======== ENTRIES PROVIDED

-- ==== Sys2Proof/Machine/PdMessages.lean ====
section
/-! DEFINITION. Power Delivery messages as data (R318, R320, R321, R327, R329, R330): headers, data objects, what Table 11.6
refuses, and the contract a Request selects. Layouts inside messages are those of USB PD 3.1 (PRESUMED, log 12).
Choices: log 12. -/

namespace Sys2Proof.Machine

/-- Message type of a header. -/
def pdType (h : Half) : Nat := fieldNat h 0 5

/-- Number of data objects of a header. -/
def pdCount (h : Half) : Nat := fieldNat h 12 3

/-- MessageID of a header. -/
def pdId (h : Half) : BitVec 3 := BitVec.ofNat 3 (fieldNat h 9 3)

/-- A header of an extended message. -/
def pdExt (h : Half) : Bool := bitOf h 15

/-- A control message of a type. -/
def isControl (h : Half) (t : Nat) : Bool := !pdExt h && pdCount h == 0 && pdType h == t

/-- A data message of a type. -/
def isData (h : Half) (t : Nat) : Bool := !pdExt h && pdCount h != 0 && pdType h == t

/-- An extended message of a type. -/
def isExt (h : Half) (t : Nat) : Bool := pdExt h && pdType h == t

/-- Four bytes at a time, little-endian. -/
def dwordsOf : List Byte → List DWord
  | a :: b :: c :: d :: t => dwordOfBytes [a, b, c, d] :: dwordsOf t
  | _ => []

/-- The first half-word of a payload: an extended message's header. -/
def firstHalf : List Byte → Half
  | a :: b :: _ => halfOfBytes b a
  | _ => 0

/-- Data size of an extended header. -/
def extSize (x : Half) : Nat := fieldNat x 0 9

/-- The data objects of a message: of an extended one, those after its extended header. -/
def objectsOf (h : Half) (payload : List Byte) : List DWord := if pdExt h then dwordsOf (payload.drop 2) else dwordsOf payload

/-- Control, data and extended message types of USB PD 3.1 that the engine acts on. -/
def ctlGoodCrc : Nat := 0x01

/-- Accept. -/
def ctlAccept : Nat := 0x03

/-- Reject. -/
def ctlReject : Nat := 0x04

/-- PS_RDY. -/
def ctlPsRdy : Nat := 0x06

/-- DR_Swap. -/
def ctlDrSwap : Nat := 0x09

/-- PR_Swap. -/
def ctlPrSwap : Nat := 0x0A

/-- Wait. -/
def ctlWait : Nat := 0x0C

/-- Soft_Reset. -/
def ctlSoftReset : Nat := 0x0D

/-- Not_Supported. -/
def ctlNotSupported : Nat := 0x10

/-- Source_Capabilities. -/
def isSourceCaps (h : Half) : Bool := isData h 0x01

/-- EPR_Source_Capabilities. -/
def isEprSourceCaps (h : Half) : Bool := isExt h 0x11

/-- Request. -/
def isRequest (h : Half) : Bool := isData h 0x02

/-- EPR_Request. -/
def isEprRequest (h : Half) : Bool := isData h 0x09

/-- EPR_Mode with an action. -/
def isEprMode (h : Half) (payload : List Byte) (action : Nat) : Bool :=
  isData h 0x0A && fieldNat ((dwordsOf payload).headD 0) 24 8 == action

/-- The kinds of power data object. -/
inductive Pdo where
  /-- Fixed: 50 mV, 10 mA. -/
  | fixed (v c : Nat)
  /-- Battery: maximum in 50 mV, power in 250 mW. -/
  | battery (v w : Nat)
  /-- Variable: maximum in 50 mV, 10 mA. -/
  | ranged (v c : Nat)
  /-- PPS: minimum and maximum in 100 mV, 50 mA. -/
  | pps (lo hi c : Nat)
  /-- EPR AVS: minimum and maximum in 100 mV, PDP in W. -/
  | avs (lo hi w : Nat)
  /-- An APDO of another kind. -/
  | other
deriving DecidableEq, Repr

/-- A power data object read (USB PD 3.1). -/
def pdoOf (d : DWord) : Pdo :=
  match fieldNat d 30 2 with
  | 0 => .fixed (fieldNat d 10 10) (fieldNat d 0 10)
  | 1 => .battery (fieldNat d 20 10) (fieldNat d 0 10)
  | 2 => .ranged (fieldNat d 20 10) (fieldNat d 0 10)
  | _ =>
    match fieldNat d 28 2 with
    | 0 => .pps (fieldNat d 8 8) (fieldNat d 17 8) (fieldNat d 0 7)
    | 1 => .avs (fieldNat d 8 8) (fieldNat d 17 9) (fieldNat d 0 8)
    | _ => .other

/-- Maximum voltage in 50 mV units. -/
def Pdo.top : Pdo → Nat
  | .fixed v _ => v
  | .battery v _ => v
  | .ranged v _ => v
  | .pps _ hi _ => 2 * hi
  | .avs _ hi _ => 2 * hi
  | .other => 0

/-- Maximum current in 10 mA units, where the object states one. -/
def Pdo.current : Pdo → Option Nat
  | .fixed _ c => some c
  | .ranged _ c => some c
  | .pps _ _ c => some (5 * c)
  | _ => none

/-- Maximum power in 0.1 mW units: maximum voltage times maximum current, and for AVS its PDP (R344). -/
def Pdo.power : Pdo → Nat
  | .fixed v c => 5 * (v * c)
  | .battery _ w => 2500 * w
  | .ranged v c => 5 * (v * c)
  | .pps _ hi c => 50 * (hi * c)
  | .avs _ _ w => 10000 * w
  | .other => 0

/-- An APDO whose minimum is below 5.0 V (R327). -/
def Pdo.lowMin : Pdo → Bool
  | .pps lo _ _ => decide (lo < 50)
  | .avs lo _ _ => decide (lo < 50)
  | _ => false

/-- CCP_e_CABLE shows a 5 A cable. -/
def Engine.fiveAmp (x : Engine) : Bool := bitOf x.cable 31 && fieldNat x.cable 26 2 == 2

/-- An object exceeds its port's envelope (R344). -/
def State.exceeds (s : State) (e : Fin 17) (o : Pdo) : Bool :=
  let m := s.moor e
  decide (2 * m.vmax < o.top)
    || (match o.current with
        | some c => decide (5 * m.imax < c)
        | none => false)
    || (match portOfPath e with
        | some n => decide (5000 * s.headroom (sectorOf n) + 2 * (s.eng e).committed < o.power)
        | none => false)

/-- A PU object that PU may offer (Table 11.6): Fixed at 5, 9, 15 or 20 V, up to 3 A. -/
def puOffer (o : Pdo) : Bool :=
  match o with
  | .fixed v c => (v == 100 || v == 180 || v == 300 || v == 400) && decide (c ≤ 300)
  | _ => false

/-- Capabilities that Table 11.6 refuses. -/
def State.refusesCaps (s : State) (e : Fin 17) (caps : List DWord) : Bool :=
  let os := caps.map pdoOf
  let x := s.eng e
  os.any (fun o => s.exceeds e o)
    || (!x.fiveAmp && os.any (fun o => match o.current with | some c => decide (300 < c) | none => false))
    || (if e = pu then os.any (fun o => !puOffer o) || !s.sup.vinValid else os.any Pdo.lowMin)

/-- A port is the only powered port of its sector (R328). -/
def State.onlyPowered (s : State) (e : Fin 17) : Bool :=
  match portOfPath e with
  | some n => decide (s.poweredPorts (sectorOf n) = [n])
  | none => false

/-- A PS_RDY that Table 11.6 refuses, with VBUS as sensed in 10 mV units. -/
def State.refusesReady (s : State) (e : Fin 17) (vbus : Nat) : Bool :=
  match (s.eng e).pend with
  | none => false
  | some (k, v, _) => decide (100 * vbus < 95 * (2 * v)) || decide (105 * (2 * v) < 100 * vbus) || (k == 3 && !s.onlyPowered e)

/-- A power-role swap that Table 11.6 refuses. -/
def State.refusesPrSwap (s : State) (e : Fin 17) : Bool :=
  let src := (s.eng e).source
  if e = pu then s.mode = .wick || (!src && !s.sup.vinValid) else src

/-- A data-role swap that Table 11.6 refuses. -/
def State.refusesDrSwap (s : State) (e : Fin 17) : Bool := if e = pu then !(s.eng e).dfp else (s.eng e).dfp

/-- The partner is of Revision 2.0 (R320). -/
def Engine.rev2 (x : Engine) : Bool := x.rev == some 1

/-- EPR_Mode (Enter Succeeded) that the engine refuses: toward a partner of Revision 2.0 (R320), and in Table 11.6 without an
explicit SPR contract, with a cable without EPR, 50 V and 5 A, or with an envelope that stops at 20 V. -/
def State.refusesEpr (s : State) (e : Fin 17) : Bool :=
  let x := s.eng e
  x.rev2 || !(x.kind == 2 || x.kind == 3) || !x.fiveAmp || !bitOf x.cable 30 || fieldNat x.cable 28 2 != 3 || decide ((s.moor e).vmax ≤ 200)

/-- A Request of PU that is refused: it names an object that is not Fixed 5 V (Table 11.6), or more than the 3 A that R71 and
Table 11.4 allow (log 12). -/
def Engine.refusesRequest (x : Engine) (rdo : DWord) : Bool :=
  match x.caps[fieldNat rdo 28 4 - 1]? with
  | some d =>
    match pdoOf d with
    | .fixed v _ => v != 100 || fieldNat rdo 28 4 == 0 || decide (300 < fieldNat rdo 10 10)
    | _ => true
  | none => true

/-- A transmission on SOP that the engine refuses (R329, Table 11.6). -/
def State.refusesTx (s : State) (e : Fin 17) (h : Half) (payload : List Byte) (vbus : Nat) : Bool :=
  let x := s.eng e
  (isSourceCaps h && s.refusesCaps e (objectsOf h payload))
    || (isEprSourceCaps h && (!x.epr || s.refusesCaps e (objectsOf h payload)))
    || (isEprMode h payload 3 && s.refusesEpr e)
    || (decide (e = pu) && (isRequest h || isEprRequest h) && x.refusesRequest ((dwordsOf payload).headD 0))
    || (isControl h ctlPsRdy && s.refusesReady e vbus)
    || (isControl h ctlPrSwap && s.refusesPrSwap e) || (isControl h ctlDrSwap && s.refusesDrSwap e)
    || (isControl h ctlAccept && decide (x.swap = some true) && s.refusesPrSwap e)
    || (isControl h ctlAccept && decide (x.swap = some false) && s.refusesDrSwap e)

/-- What a Request asks for of an object (R330, USB PD 3.1): kind, 20 mV units, 10 mA units. -/
def requestedOf (o : Pdo) (rdo : DWord) : Option (Nat × Nat × Nat) :=
  match o with
  | .fixed v _ => some (if v ≤ 400 then 2 else 4, v * 5 / 2, fieldNat rdo 10 10)
  | .pps _ _ _ => some (3, fieldNat rdo 9 12, 5 * fieldNat rdo 0 7)
  | .avs _ _ _ => some (5, fieldNat rdo 9 12 * 5 / 4, 5 * fieldNat rdo 0 7)
  | _ => none

/-- A contract lies in the ranges of Table 11.4 for its engine (R327): a downstream engine holds an explicit one as source only. -/
def Engine.holds (x : Engine) (isPu : Bool) (c : Nat × Nat × Nat) : Bool :=
  let spr := [250, 450, 750, 1000].contains c.2.1
  let amps := if x.fiveAmp then 500 else 300
  if isPu then c.1 == 2 && (if x.source then spr else c.2.1 == 250) && decide (c.2.2 ≤ 300)
  else
    x.source &&
      match c.1 with
      | 2 => spr && decide (c.2.2 ≤ amps)
      | 3 => decide (250 ≤ c.2.1) && decide (c.2.1 ≤ 1050) && decide (c.2.2 ≤ 500)
      | 4 => x.epr && [1400, 1800, 2400].contains c.2.1 && decide (c.2.2 ≤ 500)
      | 5 => x.epr && decide (750 ≤ c.2.1) && decide (c.2.1 ≤ 2400) && c.2.1 % 5 == 0
      | _ => false

/-- The contract that a Request selects from the capabilities in force (R330), where Table 11.4 lets the engine hold it (R327). -/
def Engine.selectContract (x : Engine) (isPu : Bool) (rdo : DWord) : Option (Nat × Nat × Nat) :=
  let pos := fieldNat rdo 28 4
  if pos = 0 then none
  else
    match x.caps[pos - 1]? with
    | none => none
    | some d => (requestedOf (pdoOf d) rdo).filter (x.holds isPu)

/-- An ACK to Discover Identity that names a cable (R318): the record for CCP_e_CABLE. -/
def cableOf (h : Half) (payload : List Byte) : Option DWord :=
  let o := objectsOf h payload
  let vdm := o.headD 0
  let idh := o[1]?.getD 0
  let kind := fieldNat idh 27 3
  match o[4]? with
  | none => none
  | some v =>
    if isData h 0x0F && vdm >>> 16 == 0xFF00 && bitOf vdm 15 && fieldNat vdm 6 2 == 1 && fieldNat vdm 0 5 == 1
        && (kind == 3 || kind == 4) then
      some (putBit true 31 ||| putBit (bitOf v 17) 30 ||| putField (fieldNat v 9 2) 28 2 ||| putField (fieldNat v 5 2) 26 2
        ||| putBit (kind == 4) 25)
    else none

/-- Control messages of USB PD 3.1 that require an answer. -/
def controlAsks : List Nat := [0x07, 0x08, 0x09, 0x0A, 0x0B, 0x0E, 0x11, 0x12, 0x13, 0x14, 0x15, 0x16, 0x17, 0x18]

/-- A message that requires an answer (Table 11.7, USB PD 3.1). -/
def asksAnswer (h : Half) (payload : List Byte) : Bool :=
  if pdExt h then [0x03, 0x04, 0x06, 0x08, 0x0A, 0x10].contains (pdType h)
  else if pdCount h = 0 then controlAsks.contains (pdType h)
  else
    pdType h == 0x01 || pdType h == 0x07 || pdType h == 0x08 || isEprMode h payload 1
      || (isData h 0x0F && fieldNat ((dwordsOf payload).headD 0) 6 2 == 0)

/-- EPR_KeepAlive and its acknowledge: Extended_Control messages. -/
def isKeepAlive (h : Half) (payload : List Byte) : Bool := isExt h 0x10 && (payload[2]?.getD 0) == 0x03

/-- An own control message of a type. -/
def controlMsg (t : Nat) : TxMsg := { kind := 0, header := BitVec.ofNat 16 t, payload := [], firmware := false }

/-- EPR_KeepAlive_Ack. -/
def keepAliveAck : TxMsg :=
  { kind := 0, header := 0x8010, payload := [0x02, 0x80, 0x04, 0x00], firmware := false }

/-- A Request for an object position at a current in 10 mA units. -/
def requestMsg (pos cur : Nat) : TxMsg :=
  { kind := 0, header := 0x1002, firmware := false
    payload := bytesOfDWord (putField pos 28 4 ||| putField cur 10 10 ||| putField cur 0 10) }

end Sys2Proof.Machine
end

================

GOAL OF THE EXERCISE: Locate the word "ctlPrSwap" in the data above. Copy every line carrying it.

OUTPUT FOR THIS TASK:
def ctlPrSwap : Nat := 0x0A
    || (isControl h ctlPrSwap && s.refusesPrSwap e) || (isControl h ctlDrSwap && s.refusesDrSwap e)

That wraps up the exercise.